Saturday, February 20, 2010


There's no more heat in Chrome's legs, so that's good. No swelling either. I cut back how much Safechoice he's getting and started him on a vitamin/mineral supplement called Grow Colt, because he's not eating the minimum Safechoice required to meet his mineral needs. It suggests feeding about seven pounds and he's getting about three or four. I guess he inherited the Friesian 'gets fat on air' gene lol. I have to keep the weight off of him to keep the stress off of his joints, but he gets free choice hay so he's not hungry. I'm also going to set it up to where I don't have to keep him in the small pen at night. I don't trust my neighbors, so I'll set up a double fence to where he couldn't reach someone if they stopped. I would post no touching, feeding, trespassing signs, etc, but it only seems to provoke the teenagers to do it anyway. Sigh.

I'm going to give Chrome two weeks on the new diet/supplement and if he still seems uncomfortable or if there is anymore heat in his legs I'll get the x-rays done, but I kind of need to rearrange the budget because I don't have a spare three hundred dollars laying around lol. I'll keep everyone updated. Keep sending him those positive thoughts.


  1. Great that there's no heat, that's good news. I also have a horse that gets fat on fresh air, so I know how hard it is managing the diet. I'll be keeping my fingers crossed for you :)

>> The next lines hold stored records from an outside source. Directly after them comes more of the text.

/-- Register descriptions, part 6. -/
def regTable6 : List RegDesc := [
  ⟨0x80004, 0x0, 0, 1, 0x0, 0x0, 0x0, 0x0, 0x0, []⟩, -- LN_ICMISS
  ⟨0x80100, 0x100, 0, 4, 0x0, 0x0, 0x4, 0x0, 0x3, []⟩, -- LCTX_CTL
  ⟨0x80104, 0x100, 0, 4, 0x0, 0x0, 0x0, 0x0, 0x0, []⟩, -- LCTX_STAT
  ⟨0x80108, 0x100, 0, 4, 0x0, 0x0, 0xFFFFFFFF, 0x0, 0x0, []⟩, -- LCTX_PC_LO
  ⟨0x8010C, 0x100, 0, 4, 0x0, 0x0, 0xFFFFFFFF, 0x0, 0x0, []⟩, -- LCTX_PC_HI
  ⟨0x80110, 0x100, 0, 4, 0x0, 0x0, 0x0, 0x0, 0x0, []⟩, -- LCTX_TRAP
  ⟨0x80114, 0x100, 0, 4, 0x0, 0x0, 0x0, 0x0, 0x0, []⟩, -- LCTX_TPC_LO
  ⟨0x80118, 0x100, 0, 4, 0x0, 0x0, 0x0, 0x0, 0x0, []⟩, -- LCTX_TPC_HI
  ⟨0x8011C, 0x100, 0, 4, 0x0, 0x0, 0x0, 0x0, 0x0, []⟩, -- LCTX_TINSN
  ⟨0x80120, 0x100, 0, 4, 0x20, 0x0, 0x3F3F, 0x0, 0x0, [⟨0, 6, 32, 63, 2⟩, ⟨8, 6, 0, 32, 2⟩]⟩, -- LCTX_PRG
  ⟨0x80124, 0x100, 0, 4, 0x40, 0x0, 0x7F7F, 0x0, 0x0, [⟨0, 7, 64, 127, 2⟩, ⟨8, 7, 0, 64, 2⟩]⟩, -- LCTX_DAT
  ⟨0x80128, 0x100, 0, 4, 0x0, 0x0, 0x1F, 0x0, 0x0, []⟩, -- LCTX_GSEL
  ⟨0x8012C, 0x100, 0, 4, 0x0, 0x0, 0xFFFFFFFF, 0x0, 0x0, []⟩, -- LCTX_GDAT_LO
  ⟨0x80130, 0x100, 0, 4, 0x0, 0x0, 0xFFFFFFFF, 0x0, 0x0, []⟩, -- LCTX_GDAT_HI
  ⟨0x80134, 0x100, 0, 4, 0x0, 0x0, 0x0, 0x0, 0x0, []⟩, -- LCTX_CODEP
  ⟨0x90000, 0x0, 0, 1, 0x0, 0x0, 0x0, 0x0, 0x0, []⟩, -- HC_STAT
  ⟨0x90004, 0x0, 0, 1, 0x0, 0x0, 0x0, 0x0, 0x8000FFFF, []⟩, -- HC_ABORT
  ⟨0x90008, 0x0, 0, 1, 0x0, 0x0, 0x0, 0x4, 0x0, []⟩, -- HC_ABSTAT
  ⟨0x9000C, 0x0, 0, 1, 0x0, 0x0, 0xFFF, 0x0, 0x0, []⟩, -- HC_HSEL
  ⟨0x90010, 0x0, 0, 1, 0x0, 0x0, 0x0, 0x0, 0x0, []⟩, -- HC_HSTATE
  ⟨0x90100, 0x20, 0, 4, 0x2000, 0x3FFF, 0x0, 0x0, 0x0, [⟨1, 13, 1, 4096, 1⟩]⟩, -- HC_QCFG
  ⟨0x90104, 0x20, 0, 4, 0x0, 0x7FFF7FFF, 0x0, 0x0, 0x0, []⟩, -- HC_QSTALL
  ⟨0x90108, 0x20, 0, 4, 0x0, 0x0, 0x0, 0x0, 0x1, []⟩, -- HC_QDB
  ⟨0x9010C, 0x20, 0, 4, 0x0, 0x0, 0x0, 0x0, 0x0, []⟩, -- HC_QHANDLE
  ⟨0x90110, 0x20, 0, 4, 0x0, 0x0, 0x0, 0x0, 0x0, []⟩, -- HC_QSTAT
  ⟨0xC0030, 0x1000, 0, 32, 0x0, 0x0, 0x0, 0x0, 0x0, []⟩, -- FP_FENCE_STAT
  ⟨0x30000, 0x0, 0, 1, 0x0, 0x0, 0x0, 0x0, 0x0, []⟩, -- EN_TOTAL_LO
  ⟨0x30004, 0x0, 0, 1, 0x0, 0x0, 0x0, 0x0, 0x0, []⟩, -- EN_TOTAL_HI
  ⟨0x30008, 0x0, 0, 1, 0x0, 0x0, 0x0, 0x0, 0x0, []⟩, -- EN_POWER
  ⟨0x3000C, 0x0, 0, 1, 0x0, 0x0, 0x3F, 0x0, 0x0, []⟩] -- EN_DSEL

/-- Register descriptions, part 7. -/
def regTable7 : List RegDesc := [
  ⟨0x30010, 0x0, 0, 1, 0x0, 0x0, 0x0, 0x0, 0x0, []⟩, -- EN_DOM_LO
  ⟨0x30014, 0x0, 0, 1, 0x0, 0x0, 0x0, 0x0, 0x0, []⟩, -- EN_DOM_HI
  ⟨0x30020, 0x0, 0, 1, 0x14415, 0xFFFFF, 0x0, 0x0, 0x0, [⟨1, 7, 1, 127, 1⟩, ⟨12, 8, 1, 255, 1⟩]⟩, -- PW_CTL
  ⟨0x30024, 0x0, 0, 1, 0x1E5068, 0xFFFFFF, 0x0, 0x0, 0x0, [⟨0, 8, 1, 104, 2⟩, ⟨8, 8, 1, 255, 2⟩, ⟨16, 8, 0, 30, 2⟩]⟩, -- PW_LIM
  ⟨0x30028, 0x0, 0, 1, 0x0, 0xFFFFF, 0x0, 0x0, 0x0, []⟩, -- PW_KEEP
  ⟨0x3002C, 0x0, 0, 1, 0x0, 0x0, 0x0, 0x10, 0x0, []⟩, -- PW_STAT
  ⟨0x30030, 0x0, 0, 1, 0xAFC80, 0x0, 0x0, 0x0, 0x0, []⟩, -- PW_BUCKET
  ⟨0x30034, 0x0, 0, 1, 0x0, 0x0, 0x0, 0x0, 0x0, []⟩, -- PW_CNT
  ⟨0x30040, 0x0, 0, 1, 0x0, 0x0, 0x0, 0x0, 0x0, []⟩, -- SN_VBUS
  ⟨0x30044, 0x0, 0, 1, 0x0, 0x0, 0x0, 0x0, 0x0, []⟩, -- SN_VRSV
  ⟨0x30048, 0x0, 0, 1, 0x0, 0x0, 0x0, 0x0, 0x0, []⟩, -- SN_IRSV
  ⟨0x3004C, 0x0, 0, 1, 0xA6403E8, 0xFFFFFFFF, 0x0, 0x0, 0x0, [⟨0, 16, 1, 65535, 1⟩, ⟨16, 8, 2, 255, 2⟩, ⟨24, 8, 1, 255, 1⟩]⟩, -- SN_CFG
  ⟨0x30050, 0x0, 0, 1, 0x0, 0x3, 0x0, 0x0, 0x0, [⟨0, 2, 0, 2, 1⟩]⟩, -- SN_GAIN
  ⟨0x30058, 0x0, 0, 1, 0x545048, 0xFFFFFF, 0x0, 0x0, 0x0, [⟨0, 8, 64, 160, 2⟩, ⟨8, 8, 64, 160, 2⟩, ⟨16, 8, 64, 160, 2⟩]⟩, -- CMP_CTL
  ⟨0x3005C, 0x0, 0, 1, 0x6403, 0xFF03, 0x0, 0x0, 0x0, [⟨8, 8, 1, 255, 1⟩]⟩, -- PF_CTL
  ⟨0x30060, 0x0, 0, 1, 0x0, 0x0, 0x0, 0x0, 0x0, []⟩, -- GA_QCNT
  ⟨0x30064, 0x0, 0, 1, 0x0, 0x0, 0x0, 0x0, 0x0, []⟩, -- GA_QV
  ⟨0x30068, 0x0, 0, 1, 0x0, 0x0, 0x0, 0x0, 0x0, []⟩, -- GA_Q
  ⟨0x3006C, 0x0, 0, 1, 0x1F405, 0xFFFFFF, 0x0, 0x0, 0x0, [⟨0, 8, 1, 100, 2⟩, ⟨8, 16, 1, 65535, 1⟩]⟩, -- GA_CTL
  ⟨0x30070, 0x0, 0, 1, 0x140005A, 0xFFFFF7F, 0x0, 0x0, 0x0, [⟨0, 7, 50, 100, 2⟩, ⟨20, 8, 1, 255, 1⟩]⟩, -- GA_CFG
  ⟨0x30074, 0x0, 0, 1, 0x0, 0x0, 0x0, 0x36, 0x0, []⟩, -- GA_STAT
  ⟨0x30200, 0x4, 0, 16, 0x0, 0xFFFFFFFF, 0x0, 0x0, 0x0, []⟩, -- GA_OCV
  ⟨0x30090, 0x0, 0, 1, 0x0, 0x1FFFF, 0x0, 0x0, 0x0, []⟩, -- CH_CTL
  ⟨0x30094, 0x0, 0, 1, 0x142710, 0xFFFFFF, 0x0, 0x0, 0x0, [⟨0, 16, 1, 65535, 1⟩]⟩, -- CH_CFG
  ⟨0x30098, 0x0, 0, 1, 0x0, 0x0, 0x0, 0x0, 0x0, []⟩, -- CH_STAT
  ⟨0x300C0, 0x0, 0, 1, 0x10A0E10, 0x1FFFFFF, 0x0, 0x0, 0x0, [⟨0, 16, 1, 65535, 1⟩, ⟨16, 7, 0, 100, 2⟩]⟩, -- PLN_CTL
  ⟨0x300C4, 0x0, 0, 1, 0x4EA, 0xFFFF, 0x0, 0x0, 0x0, [⟨0, 16, 1, 65535, 1⟩]⟩, -- PLN_FLUSH
  ⟨0x300C8, 0x0, 0, 1, 0x0, 0xFFFFF, 0x0, 0x0, 0x0, []⟩, -- PLN_HOLDP
  ⟨0x300CC, 0x0, 0, 1, 0x0, 0x0, 0x7F, 0x0, 0x0, []⟩, -- PLN_SEL
  ⟨0x300D0, 0x0, 0, 1, 0x0, 0xFFFF, 0x0, 0x0, 0x0, []⟩] -- PLN_SLOTP

/-- Register descriptions, part 8. -/
def regTable8 : List RegDesc := [
  ⟨0x300D4, 0x0, 0, 1, 0x0, 0xFFFFF001, 0x0, 0x0, 0x0, []⟩, -- PLN_FAREA_LO
  ⟨0x300D8, 0x0, 0, 1, 0x0, 0x3FFF, 0x0, 0x0, 0x0, []⟩, -- PLN_FAREA_HI
  ⟨0x300E0, 0x0, 0, 1, 0x0, 0x0, 0x0, 0x0, 0x0, []⟩, -- PLN_DOM0
  ⟨0x300E4, 0x0, 0, 1, 0x0, 0x0, 0x0, 0x0, 0x0, []⟩, -- PLN_DOM1
  ⟨0x300E8, 0x0, 0, 1, 0x0, 0x0, 0x0, 0x0, 0x0, []⟩, -- PLN_DOM2
  ⟨0x300F0, 0x0, 0, 1, 0x0, 0x0, 0x0, 0xFFFFFFFF, 0x0, []⟩, -- PLN_DROP0
  ⟨0x300F4, 0x0, 0, 1, 0x0, 0x0, 0x0, 0xFFFFFFFF, 0x0, []⟩, -- PLN_DROP1
  ⟨0x300F8, 0x0, 0, 1, 0x0, 0x0, 0x0, 0xFFFFFFFF, 0x0, []⟩, -- PLN_DROP2
  ⟨0x30100, 0x0, 0, 1, 0x0, 0x0, 0x0, 0x0, 0x0, []⟩, -- PLN_EUSE_LO
  ⟨0x30104, 0x0, 0, 1, 0x0, 0x0, 0x0, 0x0, 0x0, []⟩, -- PLN_EUSE_HI
  ⟨0x30108, 0x0, 0, 1, 0x0, 0x0, 0x0, 0x0, 0x0, []⟩, -- PLN_RET
  ⟨0x40000, 0x0, 0, 1, 0x0, 0x0, 0x0, 0x0, 0x80000007, []⟩, -- PWR_REQ
  ⟨0x40004, 0x0, 0, 1, 0x0, 0x0, 0x0, 0x0, 0x0, []⟩, -- PWR_STAT
  ⟨0x40008, 0x0, 0, 1, 0x64, 0x3FF, 0x0, 0x0, 0x0, [⟨0, 10, 1, 1023, 1⟩]⟩, -- PWR_CTL
  ⟨0x4000C, 0x0, 0, 1, 0x2, 0xFFFFFFF, 0x0, 0x0, 0x0, []⟩, -- PWR_IDLE
  ⟨0x40010, 0x0, 0, 1, 0x7, 0xF, 0x0, 0x0, 0x0, []⟩, -- PWR_WAKE
  ⟨0x40014, 0x0, 0, 1, 0x0, 0x0, 0x0, 0xFF, 0x0, []⟩, -- PWR_WCAUSE
  ⟨0x40018, 0x0, 0, 1, 0x0, 0x0, 0x0, 0x0, 0x0, []⟩, -- PWR_WLAT1
  ⟨0x4001C, 0x0, 0, 1, 0x0, 0x0, 0x0, 0x0, 0x0, []⟩, -- PWR_WLAT2
  ⟨0x40020, 0x0, 0, 1, 0x0, 0x0, 0x0, 0x0, 0x0, []⟩, -- PWR_WLAT3
  ⟨0x40024, 0x0, 0, 1, 0x0, 0x0, 0x0, 0x0, 0x0, []⟩, -- PWR_REF
  ⟨0x40028, 0x0, 0, 1, 0x0, 0x0, 0x0, 0x0, 0x0, []⟩, -- PWR_CNT
  ⟨0x4002C, 0x0, 0, 1, 0x0, 0x0, 0x0, 0x0, 0x1, []⟩, -- PWR_CNT_CLR
  ⟨0x40030, 0x0, 0, 1, 0x0, 0x0, 0x0, 0x0, 0x0, []⟩, -- PWR_DON0
  ⟨0x40034, 0x0, 0, 1, 0x40000, 0x0, 0x0, 0x0, 0x0, []⟩, -- PWR_DON1
  ⟨0x40038, 0x0, 0, 1, 0x0, 0x0, 0x0, 0x0, 0x8000007F, []⟩, -- PWR_DREQ
  ⟨0x4003C, 0x0, 0, 1, 0xFFFFFFFF, 0xFFFFFFFF, 0x0, 0x0, 0x0, []⟩, -- PWR_RET_SPAD
  ⟨0x40040, 0x0, 0, 1, 0x0, 0x0, 0x0, 0xFFFFFFFF, 0x0, []⟩, -- PWR_SPAD_LOST
  ⟨0x40050, 0x0, 0, 1, 0x0, 0x0, 0x0, 0x0, 0x1, []⟩, -- RST_SOFT
  ⟨0x40054, 0x0, 0, 1, 0x64, 0x3FF, 0x0, 0x0, 0x0, [⟨0, 10, 1, 1023, 1⟩]⟩] -- RST_CTL

/-- Register descriptions, part 9. -/
def regTable9 : List RegDesc := [
  ⟨0x40058, 0x0, 0, 1, 0x0, 0x0, 0x0, 0x0, 0x0, []⟩, -- RST_STAT
  ⟨0x200900, 0x10000, 0, 20, 0x0, 0x0, 0x0, 0x0, 0x80000007, []⟩, -- PP_REQ
  ⟨0x200904, 0x10000, 0, 20, 0x0, 0x0, 0x0, 0x0, 0x0, []⟩, -- PP_STAT
  ⟨0x200908, 0x10000, 0, 20, 0x0, 0x0, 0x0, 0x0, 0x0, []⟩, -- PP_WLAT
  ⟨0x0, 0x0, 0, 1, 0x0, 0x0, 0x0, 0x0, 0x0, []⟩, -- ENG_ID
  ⟨0x4, 0x0, 0, 1, 0x0, 0x0, 0x0, 0x0, 0x0, []⟩, -- ENG_FW
  ⟨0x10, 0x0, 0, 1, 0x0, 0x0, 0x0, 0x0, 0x0, []⟩, -- ENG_CAP_PORT
  ⟨0x14, 0x0, 0, 1, 0x0, 0x0, 0x0, 0x0, 0x0, []⟩, -- ENG_CAP_FAB
  ⟨0x18, 0x0, 0, 1, 0x0, 0x0, 0x0, 0x0, 0x0, []⟩, -- ENG_CAP_STALL
  ⟨0x1C, 0x0, 0, 1, 0x0, 0x0, 0x0, 0x0, 0x0, []⟩, -- ENG_CAP_HOME
  ⟨0x20, 0x0, 0, 1, 0x0, 0x0, 0x0, 0x0, 0x0, []⟩, -- ENG_CAP_LANT
  ⟨0x24, 0x0, 0, 1, 0x0, 0x0, 0x0, 0x0, 0x0, []⟩, -- ENG_CAP_SPAD
  ⟨0x28, 0x0, 0, 1, 0x0, 0x0, 0x0, 0x0, 0x0, []⟩, -- ENG_CAP_DRAM
  ⟨0x200, 0x0, 0, 1, 0x0, 0x0, 0x1, 0x0, 0x2, []⟩, -- CFG_APPLY
  ⟨0x204, 0x0, 0, 1, 0x0, 0x0, 0x1, 0x0, 0x0, []⟩, -- CFG_RDSEL
  ⟨0x208, 0x0, 0, 1, 0x0, 0x0, 0x1, 0x0, 0x0, []⟩, -- CFG_CRC_CTL
  ⟨0x20C, 0x0, 0, 1, 0x0, 0x0, 0xFFFFFFFF, 0x0, 0x0, []⟩, -- CFG_CRC_REF
  ⟨0x210, 0x0, 0, 1, 0x0, 0x0, 0x0, 0x0, 0x0, []⟩, -- CFG_CRC_CUR
  ⟨0x214, 0x0, 0, 1, 0x0, 0x0, 0x0, 0x9, 0x0, []⟩, -- CFG_CRC_STAT
  ⟨0x218, 0x0, 0, 1, 0x0, 0x0, 0x0, 0x0, 0x0, []⟩, -- CFG_CRC_LEN
  ⟨0x21C, 0x0, 0, 1, 0x0, 0x0, 0x0, 0x0, 0x0, []⟩, -- CFG_REJ
  ⟨0x220, 0x0, 0, 1, 0x0, 0x0, 0x0, 0x0, 0x1, []⟩, -- CFG_REJ_CLR
  ⟨0x3C0000, 0x0, 0, 1, 0x0, 0x0, 0x0, 0x0, 0x0, []⟩, -- SPAD_PERR
  ⟨0x3C0004, 0x0, 0, 1, 0x0, 0x0, 0x0, 0x0, 0x0, []⟩, -- SPAD_PWORD
  ⟨0x3C0008, 0x0, 0, 1, 0x0, 0x0, 0x0, 0x0, 0x1, []⟩, -- SPAD_CLR
  ⟨0x100, 0x0, 0, 1, 0x0, 0x0, 0x0, 0xFFFFFFFF, 0x0, []⟩, -- INT_STAT0
  ⟨0x104, 0x0, 0, 1, 0x0, 0x0, 0x0, 0xFFFFFFFF, 0x0, []⟩, -- INT_STAT1
  ⟨0x108, 0x0, 0, 1, 0x0, 0x0, 0xFFFFFFFF, 0x0, 0x0, []⟩, -- INT_EN0
  ⟨0x10C, 0x0, 0, 1, 0x0, 0x0, 0xFFFFFFFF, 0x0, 0x0, []⟩, -- INT_EN1
  ⟨0x110, 0x0, 0, 1, 0x0, 0x0, 0x0, 0x0, 0xFFFFFFFF, []⟩] -- INT_SET0

/-- Register descriptions, part 10. -/
def regTable10 : List RegDesc := [
  ⟨0x114, 0x0, 0, 1, 0x0, 0x0, 0x0, 0x0, 0xFFFFFFFF, []⟩, -- INT_SET1
  ⟨0x118, 0x0, 0, 1, 0x0, 0x0, 0x0, 0x0, 0x0, []⟩, -- INT_OUT
  ⟨0x11C, 0x0, 0, 1, 0x0, 0x0, 0x3F, 0x0, 0x0, []⟩, -- INT_PSEL
  ⟨0x120, 0x0, 0, 1, 0x0, 0x0, 0x0, 0xFFFFFFFF, 0x0, []⟩, -- INT_PORTS
  ⟨0x140, 0x4, 0, 16, 0x0, 0x0, 0x1F1F1F1F, 0x0, 0x0, []⟩, -- INT_ROUTE
  ⟨0xA0040, 0x0, 0, 1, 0x0, 0x0, 0x0, 0x0, 0x0, []⟩, -- HOME_DUR_FOOT0
  ⟨0xA0044, 0x0, 0, 1, 0x0, 0x0, 0x0, 0x0, 0x0, []⟩, -- HOME_DUR_FOOT1
  ⟨0xA0048, 0x0, 0, 1, 0x0, 0x0, 0x0, 0x0, 0x0, []⟩, -- HOME_DUR_FOOT2
  ⟨0xA004C, 0x0, 0, 1, 0x0, 0x0, 0x0, 0x0, 0x1, []⟩, -- HOME_DUR_CTL
  ⟨0x80140, 0x100, 0, 4, 0x0, 0x0, 0x0, 0x0, 0x0, []⟩, -- LCTX_DUR_FOOT0
  ⟨0x80144, 0x100, 0, 4, 0x0, 0x0, 0x0, 0x0, 0x0, []⟩, -- LCTX_DUR_FOOT1
  ⟨0x80148, 0x100, 0, 4, 0x0, 0x0, 0x0, 0x0, 0x0, []⟩, -- LCTX_DUR_FOOT2
  ⟨0x8014C, 0x100, 0, 4, 0x0, 0x0, 0x0, 0x0, 0x1, []⟩] -- LCTX_DUR_CTL

/-- IS_MEM_n_m for members m = 1 to 15 (member 0 stands in the table). -/
def isMemMembers : List RegDesc :=
  (List.range 15).map fun m => ⟨0x28014 + 4 * m, 0x100, 0, 8, 0, 0x7FF001F, 0, 0, 0, []⟩

/-- Every directly addressed register of the window (Table 17.10); IS_MEM appears once per member. -/
def regTable : List RegDesc :=
  regTable0 ++ regTable1 ++ regTable2 ++ regTable3 ++ regTable4 ++ regTable5 ++ regTable6 ++ regTable7 ++ regTable8 ++ regTable9 ++ regTable10 ++ isMemMembers

end Sys2Proof.Machine
end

  2. I too liked that you liked what I said about growing pains. Sounds like a plan. I'm not so worried about Chrome at the moment, especially since the heat is gone, I'm more worried about you worrying about Chrome and over-thinking. But that's how my M functions too. Works for her.
    Standing by for more good news to come
    Oh, we took a new horse to a Gold Coast horse show today and he kicked some serious horse-butt. My family is ecstatic :)

  3. I'm so glad to hear that Chrome is doing better and that the heat is gone. Colts often overdo and kick things they shouldn't, etc. They usually get over their ouchies pretty quickly by themselves. I'm sure that you put cold packs on areas that you feel heat in and that usually takes care of things, but it is good that you are double checking on his diet... Hopefully they aren't charging you for THAT info.

  4. Our doggie daycare place has lots of horses too and they posted those signs, but they had to finally just stop leaving the horses in the corrals which fronted the street. I think that Chrome is just so cute that people cannot resist wanting to meet him.


  5. Hurray! Great news!

    As far as diet, it has been a long time since my baby was a baby, so I'm not up on their nutritional requirements, but something to keep in mind--Safe Coice isn't that safe. They wanted to switch the insulin resistant horses at our barn to it. (Cruise is insulin resistant.) I did some research on it, and it has a ton of carbs on it. When Chrome gets older, if you are worried about his metabolism, it isn't the best choice. It is very high in carbs. There are much safer feeds.

  6. Cruiser was diagnosed with Insulin Resistance about 2 years ago when he re-injurred his bowed tendon for no good reason. I had a smart vet who specializes in bowed tendons. They found that horses that bow for no reason tend to be insulin resistant or cushings. I was so lucky. He is a thin horse, so it wasn't obvious. The vet thinks it contributed to the original pull, too.

    We switched him to Safe n Easy. With IR horses, the key is the NSC. Safe n Easy is 12.5%. Safe Choice isn't listed on the bag--strange for a "safe feed." With research I found it is between 16% and 22%.

    If you send me your e-mail, I can forward you a list of different feeds and the NSC.

    When I get my next Morab, hopefully years from now and not sooner, I will keep him on a low carb food. I think that may be why Cruiser was so crazy as a young horse.

    They tend to be lower in protein, so I don't know if they would be good for a growing horse.